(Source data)
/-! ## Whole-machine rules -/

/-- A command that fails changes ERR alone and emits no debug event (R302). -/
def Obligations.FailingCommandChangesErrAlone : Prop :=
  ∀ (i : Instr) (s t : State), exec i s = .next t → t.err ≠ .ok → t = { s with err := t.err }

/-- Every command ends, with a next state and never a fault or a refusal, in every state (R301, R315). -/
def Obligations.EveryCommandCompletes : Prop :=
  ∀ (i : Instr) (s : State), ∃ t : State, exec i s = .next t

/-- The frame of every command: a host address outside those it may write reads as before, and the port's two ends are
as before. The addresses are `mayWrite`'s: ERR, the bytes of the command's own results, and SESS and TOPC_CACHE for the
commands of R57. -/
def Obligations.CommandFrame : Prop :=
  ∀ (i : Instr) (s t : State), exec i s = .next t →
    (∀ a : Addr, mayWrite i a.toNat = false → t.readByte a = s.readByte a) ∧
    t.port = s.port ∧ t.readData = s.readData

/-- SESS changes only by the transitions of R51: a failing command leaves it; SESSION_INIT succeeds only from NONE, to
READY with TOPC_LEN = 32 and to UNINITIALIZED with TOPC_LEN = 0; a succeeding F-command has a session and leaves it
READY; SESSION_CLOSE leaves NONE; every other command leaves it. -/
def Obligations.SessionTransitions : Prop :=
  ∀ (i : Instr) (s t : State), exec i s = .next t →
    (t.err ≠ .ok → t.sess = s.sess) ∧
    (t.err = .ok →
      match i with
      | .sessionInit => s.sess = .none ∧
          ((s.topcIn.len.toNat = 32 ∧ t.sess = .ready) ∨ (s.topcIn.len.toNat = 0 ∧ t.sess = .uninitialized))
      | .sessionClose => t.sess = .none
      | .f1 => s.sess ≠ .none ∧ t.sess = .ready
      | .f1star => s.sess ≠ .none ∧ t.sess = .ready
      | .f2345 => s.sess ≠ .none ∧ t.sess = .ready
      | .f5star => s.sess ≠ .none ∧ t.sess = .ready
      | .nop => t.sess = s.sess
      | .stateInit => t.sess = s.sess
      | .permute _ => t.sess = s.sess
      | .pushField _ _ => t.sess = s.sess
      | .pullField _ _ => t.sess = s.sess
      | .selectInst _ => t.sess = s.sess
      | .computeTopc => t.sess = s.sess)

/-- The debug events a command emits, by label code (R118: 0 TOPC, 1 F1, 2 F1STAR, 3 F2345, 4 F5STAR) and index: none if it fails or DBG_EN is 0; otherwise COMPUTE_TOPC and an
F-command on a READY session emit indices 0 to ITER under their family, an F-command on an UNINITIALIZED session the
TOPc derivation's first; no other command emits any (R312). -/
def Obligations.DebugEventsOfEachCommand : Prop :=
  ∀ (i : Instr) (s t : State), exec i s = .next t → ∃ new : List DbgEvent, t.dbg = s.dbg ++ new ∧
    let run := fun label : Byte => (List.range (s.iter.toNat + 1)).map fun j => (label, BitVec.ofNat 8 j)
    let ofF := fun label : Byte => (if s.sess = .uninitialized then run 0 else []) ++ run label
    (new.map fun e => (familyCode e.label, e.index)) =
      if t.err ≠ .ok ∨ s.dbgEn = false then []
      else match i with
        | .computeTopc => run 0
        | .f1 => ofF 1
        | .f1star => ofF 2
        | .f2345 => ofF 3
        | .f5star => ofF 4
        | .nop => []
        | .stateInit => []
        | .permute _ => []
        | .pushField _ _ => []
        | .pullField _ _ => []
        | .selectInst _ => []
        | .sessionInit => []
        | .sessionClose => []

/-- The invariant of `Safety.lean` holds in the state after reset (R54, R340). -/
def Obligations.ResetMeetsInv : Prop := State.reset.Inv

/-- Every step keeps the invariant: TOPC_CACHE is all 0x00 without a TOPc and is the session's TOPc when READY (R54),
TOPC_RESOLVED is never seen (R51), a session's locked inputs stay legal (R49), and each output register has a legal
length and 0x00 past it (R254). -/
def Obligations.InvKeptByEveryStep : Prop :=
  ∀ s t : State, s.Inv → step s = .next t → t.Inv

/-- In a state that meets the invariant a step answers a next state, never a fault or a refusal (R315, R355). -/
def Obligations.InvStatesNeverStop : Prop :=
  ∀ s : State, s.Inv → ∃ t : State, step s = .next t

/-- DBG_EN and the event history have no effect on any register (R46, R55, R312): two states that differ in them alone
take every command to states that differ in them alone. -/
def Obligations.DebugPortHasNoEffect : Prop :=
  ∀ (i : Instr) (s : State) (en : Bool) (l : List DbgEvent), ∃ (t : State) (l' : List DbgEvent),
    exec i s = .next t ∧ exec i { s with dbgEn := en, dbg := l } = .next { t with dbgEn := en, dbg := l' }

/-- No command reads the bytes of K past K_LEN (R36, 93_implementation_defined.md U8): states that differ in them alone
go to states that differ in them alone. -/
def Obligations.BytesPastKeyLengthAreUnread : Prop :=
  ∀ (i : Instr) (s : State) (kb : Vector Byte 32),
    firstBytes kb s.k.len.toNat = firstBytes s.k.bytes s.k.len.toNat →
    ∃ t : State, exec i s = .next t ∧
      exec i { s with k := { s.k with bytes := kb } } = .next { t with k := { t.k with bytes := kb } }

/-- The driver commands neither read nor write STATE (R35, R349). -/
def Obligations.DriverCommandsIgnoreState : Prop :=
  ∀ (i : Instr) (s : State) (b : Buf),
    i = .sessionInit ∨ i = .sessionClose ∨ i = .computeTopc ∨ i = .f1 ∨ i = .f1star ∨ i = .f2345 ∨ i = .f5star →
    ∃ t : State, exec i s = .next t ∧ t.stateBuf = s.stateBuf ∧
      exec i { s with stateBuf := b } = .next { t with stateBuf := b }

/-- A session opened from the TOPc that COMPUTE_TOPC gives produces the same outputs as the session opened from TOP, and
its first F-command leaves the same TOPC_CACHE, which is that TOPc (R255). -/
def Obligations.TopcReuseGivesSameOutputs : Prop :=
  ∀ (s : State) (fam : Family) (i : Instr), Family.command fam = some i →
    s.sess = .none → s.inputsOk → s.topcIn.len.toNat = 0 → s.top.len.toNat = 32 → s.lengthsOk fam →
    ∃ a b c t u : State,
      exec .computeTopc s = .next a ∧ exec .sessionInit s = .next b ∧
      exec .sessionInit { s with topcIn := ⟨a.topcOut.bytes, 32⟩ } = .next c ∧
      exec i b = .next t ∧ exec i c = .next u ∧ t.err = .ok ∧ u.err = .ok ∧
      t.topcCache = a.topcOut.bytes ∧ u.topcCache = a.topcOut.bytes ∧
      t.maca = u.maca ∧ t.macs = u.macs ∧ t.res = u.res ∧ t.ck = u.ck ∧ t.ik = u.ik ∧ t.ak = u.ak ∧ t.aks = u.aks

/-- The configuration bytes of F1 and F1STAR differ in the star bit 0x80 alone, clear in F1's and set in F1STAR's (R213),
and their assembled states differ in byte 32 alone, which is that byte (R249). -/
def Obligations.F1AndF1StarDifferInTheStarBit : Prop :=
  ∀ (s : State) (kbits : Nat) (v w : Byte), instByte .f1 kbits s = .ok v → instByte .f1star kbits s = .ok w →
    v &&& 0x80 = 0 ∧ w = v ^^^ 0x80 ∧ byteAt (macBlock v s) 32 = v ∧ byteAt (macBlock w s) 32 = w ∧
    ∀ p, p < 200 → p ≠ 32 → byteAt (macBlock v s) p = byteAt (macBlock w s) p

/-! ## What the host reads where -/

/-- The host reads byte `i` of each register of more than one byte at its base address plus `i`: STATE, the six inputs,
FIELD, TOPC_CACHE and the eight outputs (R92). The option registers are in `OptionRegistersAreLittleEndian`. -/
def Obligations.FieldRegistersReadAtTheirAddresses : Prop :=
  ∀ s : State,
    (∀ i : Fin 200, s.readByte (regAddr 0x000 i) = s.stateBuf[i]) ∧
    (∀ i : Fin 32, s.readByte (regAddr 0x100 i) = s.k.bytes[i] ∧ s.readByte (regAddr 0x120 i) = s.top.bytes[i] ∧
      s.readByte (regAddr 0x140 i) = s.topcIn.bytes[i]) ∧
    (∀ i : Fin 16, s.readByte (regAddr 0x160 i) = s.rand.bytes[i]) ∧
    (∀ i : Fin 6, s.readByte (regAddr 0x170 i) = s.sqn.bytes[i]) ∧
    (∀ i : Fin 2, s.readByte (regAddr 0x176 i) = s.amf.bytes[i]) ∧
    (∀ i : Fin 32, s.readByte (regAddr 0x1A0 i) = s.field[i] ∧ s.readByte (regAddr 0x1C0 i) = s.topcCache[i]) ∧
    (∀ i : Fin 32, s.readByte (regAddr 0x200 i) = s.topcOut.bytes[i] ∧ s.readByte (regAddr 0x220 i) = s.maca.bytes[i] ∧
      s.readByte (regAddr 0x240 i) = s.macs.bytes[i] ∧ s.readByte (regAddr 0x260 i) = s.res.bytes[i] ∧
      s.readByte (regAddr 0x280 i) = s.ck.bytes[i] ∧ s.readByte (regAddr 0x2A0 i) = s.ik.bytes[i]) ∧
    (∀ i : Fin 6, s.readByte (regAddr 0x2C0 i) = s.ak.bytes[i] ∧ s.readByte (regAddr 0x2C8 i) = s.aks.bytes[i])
---
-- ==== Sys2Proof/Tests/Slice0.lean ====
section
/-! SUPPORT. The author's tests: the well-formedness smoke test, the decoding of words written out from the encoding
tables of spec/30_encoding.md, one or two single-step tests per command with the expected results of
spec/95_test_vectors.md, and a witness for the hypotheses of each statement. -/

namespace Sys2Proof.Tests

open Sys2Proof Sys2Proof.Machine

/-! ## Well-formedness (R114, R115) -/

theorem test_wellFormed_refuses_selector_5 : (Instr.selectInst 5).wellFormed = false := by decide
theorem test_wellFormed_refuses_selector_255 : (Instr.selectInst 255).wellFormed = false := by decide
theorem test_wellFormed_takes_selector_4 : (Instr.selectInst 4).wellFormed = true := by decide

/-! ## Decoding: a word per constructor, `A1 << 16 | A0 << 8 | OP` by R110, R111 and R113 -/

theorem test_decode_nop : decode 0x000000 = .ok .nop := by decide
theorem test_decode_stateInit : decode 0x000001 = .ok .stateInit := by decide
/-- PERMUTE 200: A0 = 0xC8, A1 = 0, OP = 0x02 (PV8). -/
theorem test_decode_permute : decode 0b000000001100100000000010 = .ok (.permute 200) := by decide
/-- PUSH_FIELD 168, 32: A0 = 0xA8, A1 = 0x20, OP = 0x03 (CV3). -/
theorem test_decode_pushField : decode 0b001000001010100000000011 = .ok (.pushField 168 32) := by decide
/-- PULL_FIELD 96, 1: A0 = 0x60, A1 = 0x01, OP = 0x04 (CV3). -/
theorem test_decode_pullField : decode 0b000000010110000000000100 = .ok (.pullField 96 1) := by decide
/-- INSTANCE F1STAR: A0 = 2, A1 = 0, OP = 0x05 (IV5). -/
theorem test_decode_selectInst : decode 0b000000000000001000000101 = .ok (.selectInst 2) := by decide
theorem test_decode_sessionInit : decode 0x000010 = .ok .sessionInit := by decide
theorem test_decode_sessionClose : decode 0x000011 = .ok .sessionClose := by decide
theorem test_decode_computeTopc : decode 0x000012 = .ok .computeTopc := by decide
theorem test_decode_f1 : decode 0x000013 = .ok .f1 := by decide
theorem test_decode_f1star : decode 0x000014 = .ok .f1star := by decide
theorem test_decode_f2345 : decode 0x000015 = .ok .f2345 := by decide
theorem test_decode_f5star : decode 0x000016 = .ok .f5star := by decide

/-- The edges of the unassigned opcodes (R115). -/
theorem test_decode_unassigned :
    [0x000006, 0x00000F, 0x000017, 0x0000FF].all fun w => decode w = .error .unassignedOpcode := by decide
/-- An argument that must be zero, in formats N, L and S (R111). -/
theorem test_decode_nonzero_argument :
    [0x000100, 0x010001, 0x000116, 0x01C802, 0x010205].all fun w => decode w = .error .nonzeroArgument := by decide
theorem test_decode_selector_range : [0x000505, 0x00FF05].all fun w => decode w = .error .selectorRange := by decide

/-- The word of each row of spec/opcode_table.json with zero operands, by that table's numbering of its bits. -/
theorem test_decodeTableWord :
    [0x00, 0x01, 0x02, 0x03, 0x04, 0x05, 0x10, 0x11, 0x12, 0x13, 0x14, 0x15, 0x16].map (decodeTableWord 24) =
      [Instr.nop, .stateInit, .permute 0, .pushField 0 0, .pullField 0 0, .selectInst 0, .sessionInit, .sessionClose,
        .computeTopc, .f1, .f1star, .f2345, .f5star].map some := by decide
--
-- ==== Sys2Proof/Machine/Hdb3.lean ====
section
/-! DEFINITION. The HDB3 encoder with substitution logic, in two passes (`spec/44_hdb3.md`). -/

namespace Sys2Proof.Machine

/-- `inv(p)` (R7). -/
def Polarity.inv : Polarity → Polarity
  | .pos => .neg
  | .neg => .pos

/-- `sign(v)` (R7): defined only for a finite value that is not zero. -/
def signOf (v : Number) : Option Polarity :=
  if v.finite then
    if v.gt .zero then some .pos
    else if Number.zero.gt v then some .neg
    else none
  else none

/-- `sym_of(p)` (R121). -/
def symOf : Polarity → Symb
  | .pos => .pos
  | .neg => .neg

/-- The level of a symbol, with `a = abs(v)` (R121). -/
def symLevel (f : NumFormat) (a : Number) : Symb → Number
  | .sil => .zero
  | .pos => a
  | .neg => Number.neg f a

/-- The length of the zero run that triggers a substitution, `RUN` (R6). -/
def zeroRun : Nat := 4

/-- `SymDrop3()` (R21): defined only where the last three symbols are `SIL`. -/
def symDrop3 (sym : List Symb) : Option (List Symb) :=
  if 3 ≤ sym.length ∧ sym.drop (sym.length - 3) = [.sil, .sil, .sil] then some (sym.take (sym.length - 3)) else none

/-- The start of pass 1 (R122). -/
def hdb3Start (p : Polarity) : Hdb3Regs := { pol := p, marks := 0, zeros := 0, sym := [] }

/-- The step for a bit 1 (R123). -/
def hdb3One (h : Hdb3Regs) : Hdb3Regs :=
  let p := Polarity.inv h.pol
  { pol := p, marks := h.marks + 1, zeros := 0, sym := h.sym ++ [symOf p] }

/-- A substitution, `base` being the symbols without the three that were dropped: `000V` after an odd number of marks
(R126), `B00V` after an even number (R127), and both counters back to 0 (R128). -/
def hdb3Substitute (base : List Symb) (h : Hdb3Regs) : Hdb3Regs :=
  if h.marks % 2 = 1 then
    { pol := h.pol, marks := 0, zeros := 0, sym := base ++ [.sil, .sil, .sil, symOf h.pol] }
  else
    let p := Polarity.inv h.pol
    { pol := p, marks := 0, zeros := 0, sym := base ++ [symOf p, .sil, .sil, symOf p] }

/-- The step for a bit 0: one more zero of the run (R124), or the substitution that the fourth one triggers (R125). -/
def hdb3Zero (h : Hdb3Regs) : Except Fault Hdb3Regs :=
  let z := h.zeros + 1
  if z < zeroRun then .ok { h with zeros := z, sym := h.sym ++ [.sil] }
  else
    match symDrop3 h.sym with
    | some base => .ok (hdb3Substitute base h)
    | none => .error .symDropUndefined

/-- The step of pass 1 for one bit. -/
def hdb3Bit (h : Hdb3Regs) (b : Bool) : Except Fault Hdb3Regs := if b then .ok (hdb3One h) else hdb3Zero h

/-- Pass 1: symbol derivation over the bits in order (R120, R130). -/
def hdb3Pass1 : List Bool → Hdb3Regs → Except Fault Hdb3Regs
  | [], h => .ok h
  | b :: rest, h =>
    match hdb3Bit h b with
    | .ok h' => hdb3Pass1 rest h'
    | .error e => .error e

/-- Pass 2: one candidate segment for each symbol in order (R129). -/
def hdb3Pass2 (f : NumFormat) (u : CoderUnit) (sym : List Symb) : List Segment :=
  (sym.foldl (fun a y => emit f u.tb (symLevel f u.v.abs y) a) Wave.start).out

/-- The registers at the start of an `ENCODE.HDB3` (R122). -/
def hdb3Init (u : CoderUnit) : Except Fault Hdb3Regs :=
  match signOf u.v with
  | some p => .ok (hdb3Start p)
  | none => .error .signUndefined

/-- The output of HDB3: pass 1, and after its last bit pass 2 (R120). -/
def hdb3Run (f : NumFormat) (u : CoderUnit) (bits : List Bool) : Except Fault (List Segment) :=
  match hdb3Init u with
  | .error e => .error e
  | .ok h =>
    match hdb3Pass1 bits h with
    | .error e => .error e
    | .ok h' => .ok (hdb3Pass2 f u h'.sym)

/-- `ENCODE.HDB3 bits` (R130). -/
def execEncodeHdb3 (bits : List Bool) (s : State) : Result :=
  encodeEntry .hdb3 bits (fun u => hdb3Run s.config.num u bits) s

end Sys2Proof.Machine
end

**Assigned task:**
Would you copy, unchanged, the stretch of the records above that begins at the line containing "Whole-machine rules -/" and ends at the line containing "def Obligations.FailingCommandChangesErrAlone : Prop", and only that?

**Answer section:**
/-! ## Whole-machine rules -/

/-- A command that fails changes ERR alone and emits no debug event (R302). -/
def Obligations.FailingCommandChangesErrAlone : Prop :=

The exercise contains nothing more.